-------- MATERIAL SHOWN --------

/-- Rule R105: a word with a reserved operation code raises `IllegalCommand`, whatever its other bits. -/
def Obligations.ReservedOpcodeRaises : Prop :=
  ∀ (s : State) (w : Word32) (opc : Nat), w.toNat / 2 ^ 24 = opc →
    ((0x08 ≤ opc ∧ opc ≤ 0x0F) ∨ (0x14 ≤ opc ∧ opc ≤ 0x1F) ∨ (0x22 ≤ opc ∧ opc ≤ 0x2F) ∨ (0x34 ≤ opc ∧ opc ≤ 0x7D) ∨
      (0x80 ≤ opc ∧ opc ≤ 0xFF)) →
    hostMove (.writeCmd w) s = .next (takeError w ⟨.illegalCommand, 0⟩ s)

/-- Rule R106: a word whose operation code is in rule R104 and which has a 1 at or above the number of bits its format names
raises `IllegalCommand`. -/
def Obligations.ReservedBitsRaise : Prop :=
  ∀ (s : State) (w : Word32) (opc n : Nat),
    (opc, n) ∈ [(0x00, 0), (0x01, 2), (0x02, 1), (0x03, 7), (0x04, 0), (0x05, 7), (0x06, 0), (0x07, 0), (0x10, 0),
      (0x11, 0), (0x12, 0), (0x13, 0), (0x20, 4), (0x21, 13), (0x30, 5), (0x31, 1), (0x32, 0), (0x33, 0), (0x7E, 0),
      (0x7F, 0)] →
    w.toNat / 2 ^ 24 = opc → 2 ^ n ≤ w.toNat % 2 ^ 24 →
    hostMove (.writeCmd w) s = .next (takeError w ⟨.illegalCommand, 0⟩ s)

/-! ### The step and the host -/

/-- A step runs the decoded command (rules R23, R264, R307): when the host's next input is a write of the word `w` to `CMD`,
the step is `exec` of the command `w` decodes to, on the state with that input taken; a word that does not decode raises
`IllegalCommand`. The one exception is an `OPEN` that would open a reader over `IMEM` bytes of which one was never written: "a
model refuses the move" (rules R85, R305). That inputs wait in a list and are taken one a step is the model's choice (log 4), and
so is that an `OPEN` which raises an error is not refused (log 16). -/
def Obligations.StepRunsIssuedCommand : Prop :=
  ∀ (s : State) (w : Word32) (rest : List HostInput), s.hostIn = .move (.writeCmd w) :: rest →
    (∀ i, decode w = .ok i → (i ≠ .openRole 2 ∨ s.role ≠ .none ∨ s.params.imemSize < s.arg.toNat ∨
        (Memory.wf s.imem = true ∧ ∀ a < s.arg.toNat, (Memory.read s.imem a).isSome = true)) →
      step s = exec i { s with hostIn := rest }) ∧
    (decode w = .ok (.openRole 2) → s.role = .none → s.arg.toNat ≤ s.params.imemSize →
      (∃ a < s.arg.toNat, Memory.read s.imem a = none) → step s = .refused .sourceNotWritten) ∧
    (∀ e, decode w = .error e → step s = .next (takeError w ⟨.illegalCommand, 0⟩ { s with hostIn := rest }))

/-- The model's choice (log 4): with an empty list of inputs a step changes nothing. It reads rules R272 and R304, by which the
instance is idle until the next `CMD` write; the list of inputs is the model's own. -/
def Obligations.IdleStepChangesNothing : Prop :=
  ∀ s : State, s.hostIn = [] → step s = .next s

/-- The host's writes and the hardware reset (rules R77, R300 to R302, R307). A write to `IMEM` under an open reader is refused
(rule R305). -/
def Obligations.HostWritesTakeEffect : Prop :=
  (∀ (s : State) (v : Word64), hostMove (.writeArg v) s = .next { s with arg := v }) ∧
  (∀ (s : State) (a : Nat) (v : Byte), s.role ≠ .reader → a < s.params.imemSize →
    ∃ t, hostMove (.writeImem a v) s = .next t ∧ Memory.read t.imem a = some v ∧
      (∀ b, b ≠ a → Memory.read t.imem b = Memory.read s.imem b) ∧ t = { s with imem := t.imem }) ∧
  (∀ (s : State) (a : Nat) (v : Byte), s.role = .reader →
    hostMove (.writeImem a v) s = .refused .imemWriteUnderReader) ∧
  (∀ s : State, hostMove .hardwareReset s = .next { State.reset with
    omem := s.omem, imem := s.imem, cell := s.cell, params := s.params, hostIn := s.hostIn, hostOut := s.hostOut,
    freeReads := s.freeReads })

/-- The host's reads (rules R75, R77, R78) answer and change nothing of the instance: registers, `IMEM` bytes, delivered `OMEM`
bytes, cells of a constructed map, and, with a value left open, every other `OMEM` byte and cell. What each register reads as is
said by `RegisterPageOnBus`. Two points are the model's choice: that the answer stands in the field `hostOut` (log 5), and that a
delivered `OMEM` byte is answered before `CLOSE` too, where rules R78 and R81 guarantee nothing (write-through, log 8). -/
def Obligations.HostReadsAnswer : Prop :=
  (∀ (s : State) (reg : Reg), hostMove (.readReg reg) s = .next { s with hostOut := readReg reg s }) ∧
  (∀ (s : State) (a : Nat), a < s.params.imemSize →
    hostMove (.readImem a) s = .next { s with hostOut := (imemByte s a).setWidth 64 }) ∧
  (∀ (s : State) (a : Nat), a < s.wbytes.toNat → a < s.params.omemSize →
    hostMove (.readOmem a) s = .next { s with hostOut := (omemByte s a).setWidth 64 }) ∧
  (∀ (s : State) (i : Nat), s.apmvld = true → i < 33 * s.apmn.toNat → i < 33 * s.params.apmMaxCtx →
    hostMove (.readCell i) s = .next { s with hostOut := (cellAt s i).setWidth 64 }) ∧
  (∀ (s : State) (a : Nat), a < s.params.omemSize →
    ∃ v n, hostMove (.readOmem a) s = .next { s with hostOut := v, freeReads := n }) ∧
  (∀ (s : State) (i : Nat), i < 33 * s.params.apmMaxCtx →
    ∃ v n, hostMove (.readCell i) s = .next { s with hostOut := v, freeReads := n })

--------

Return all of the data above verbatim.

**SOLUTION TO THIS EXERCISE**:
/-- Rule R105: a word with a reserved operation code raises `IllegalCommand`, whatever its other bits. -/
def Obligations.ReservedOpcodeRaises : Prop :=
  ∀ (s : State) (w : Word32) (opc : Nat), w.toNat / 2 ^ 24 = opc →
    ((0x08 ≤ opc ∧ opc ≤ 0x0F) ∨ (0x14 ≤ opc ∧ opc ≤ 0x1F) ∨ (0x22 ≤ opc ∧ opc ≤ 0x2F) ∨ (0x34 ≤ opc ∧ opc ≤ 0x7D) ∨
      (0x80 ≤ opc ∧ opc ≤ 0xFF)) →
    hostMove (.writeCmd w) s = .next (takeError w ⟨.illegalCommand, 0⟩ s)

/-- Rule R106: a word whose operation code is in rule R104 and which has a 1 at or above the number of bits its format names
raises `IllegalCommand`. -/
def Obligations.ReservedBitsRaise : Prop :=
  ∀ (s : State) (w : Word32) (opc n : Nat),
    (opc, n) ∈ [(0x00, 0), (0x01, 2), (0x02, 1), (0x03, 7), (0x04, 0), (0x05, 7), (0x06, 0), (0x07, 0), (0x10, 0),
      (0x11, 0), (0x12, 0), (0x13, 0), (0x20, 4), (0x21, 13), (0x30, 5), (0x31, 1), (0x32, 0), (0x33, 0), (0x7E, 0),
      (0x7F, 0)] →
    w.toNat / 2 ^ 24 = opc → 2 ^ n ≤ w.toNat % 2 ^ 24 →
    hostMove (.writeCmd w) s = .next (takeError w ⟨.illegalCommand, 0⟩ s)

/-! ### The step and the host -/

/-- A step runs the decoded command (rules R23, R264, R307): when the host's next input is a write of the word `w` to `CMD`,
the step is `exec` of the command `w` decodes to, on the state with that input taken; a word that does not decode raises
`IllegalCommand`. The one exception is an `OPEN` that would open a reader over `IMEM` bytes of which one was never written: "a
model refuses the move" (rules R85, R305). That inputs wait in a list and are taken one a step is the model's choice (log 4), and
so is that an `OPEN` which raises an error is not refused (log 16). -/
def Obligations.StepRunsIssuedCommand : Prop :=
  ∀ (s : State) (w : Word32) (rest : List HostInput), s.hostIn = .move (.writeCmd w) :: rest →
    (∀ i, decode w = .ok i → (i ≠ .openRole 2 ∨ s.role ≠ .none ∨ s.params.imemSize < s.arg.toNat ∨
        (Memory.wf s.imem = true ∧ ∀ a < s.arg.toNat, (Memory.read s.imem a).isSome = true)) →
      step s = exec i { s with hostIn := rest }) ∧
    (decode w = .ok (.openRole 2) → s.role = .none → s.arg.toNat ≤ s.params.imemSize →
      (∃ a < s.arg.toNat, Memory.read s.imem a = none) → step s = .refused .sourceNotWritten) ∧
    (∀ e, decode w = .error e → step s = .next (takeError w ⟨.illegalCommand, 0⟩ { s with hostIn := rest }))

/-- The model's choice (log 4): with an empty list of inputs a step changes nothing. It reads rules R272 and R304, by which the
instance is idle until the next `CMD` write; the list of inputs is the model's own. -/
def Obligations.IdleStepChangesNothing : Prop :=
  ∀ s : State, s.hostIn = [] → step s = .next s

/-- The host's writes and the hardware reset (rules R77, R300 to R302, R307). A write to `IMEM` under an open reader is refused
(rule R305). -/
def Obligations.HostWritesTakeEffect : Prop :=
  (∀ (s : State) (v : Word64), hostMove (.writeArg v) s = .next { s with arg := v }) ∧
  (∀ (s : State) (a : Nat) (v : Byte), s.role ≠ .reader → a < s.params.imemSize →
    ∃ t, hostMove (.writeImem a v) s = .next t ∧ Memory.read t.imem a = some v ∧
      (∀ b, b ≠ a → Memory.read t.imem b = Memory.read s.imem b) ∧ t = { s with imem := t.imem }) ∧
  (∀ (s : State) (a : Nat) (v : Byte), s.role = .reader →
    hostMove (.writeImem a v) s = .refused .imemWriteUnderReader) ∧
  (∀ s : State, hostMove .hardwareReset s = .next { State.reset with
    omem := s.omem, imem := s.imem, cell := s.cell, params := s.params, hostIn := s.hostIn, hostOut := s.hostOut,
    freeReads := s.freeReads })

/-- The host's reads (rules R75, R77, R78) answer and change nothing of the instance: registers, `IMEM` bytes, delivered `OMEM`
bytes, cells of a constructed map, and, with a value left open, every other `OMEM` byte and cell. What each register reads as is
said by `RegisterPageOnBus`. Two points are the model's choice: that the answer stands in the field `hostOut` (log 5), and that a
delivered `OMEM` byte is answered before `CLOSE` too, where rules R78 and R81 guarantee nothing (write-through, log 8). -/
def Obligations.HostReadsAnswer : Prop :=
  (∀ (s : State) (reg : Reg), hostMove (.readReg reg) s = .next { s with hostOut := readReg reg s }) ∧
  (∀ (s : State) (a : Nat), a < s.params.imemSize →
    hostMove (.readImem a) s = .next { s with hostOut := (imemByte s a).setWidth 64 }) ∧
  (∀ (s : State) (a : Nat), a < s.wbytes.toNat → a < s.params.omemSize →
    hostMove (.readOmem a) s = .next { s with hostOut := (omemByte s a).setWidth 64 }) ∧
  (∀ (s : State) (i : Nat), s.apmvld = true → i < 33 * s.apmn.toNat → i < 33 * s.params.apmMaxCtx →
    hostMove (.readCell i) s = .next { s with hostOut := (cellAt s i).setWidth 64 }) ∧
  (∀ (s : State) (a : Nat), a < s.params.omemSize →
    ∃ v n, hostMove (.readOmem a) s = .next { s with hostOut := v, freeReads := n }) ∧
  (∀ (s : State) (i : Nat), i < 33 * s.params.apmMaxCtx →
    ∃ v n, hostMove (.readCell i) s = .next { s with hostOut := v, freeReads := n })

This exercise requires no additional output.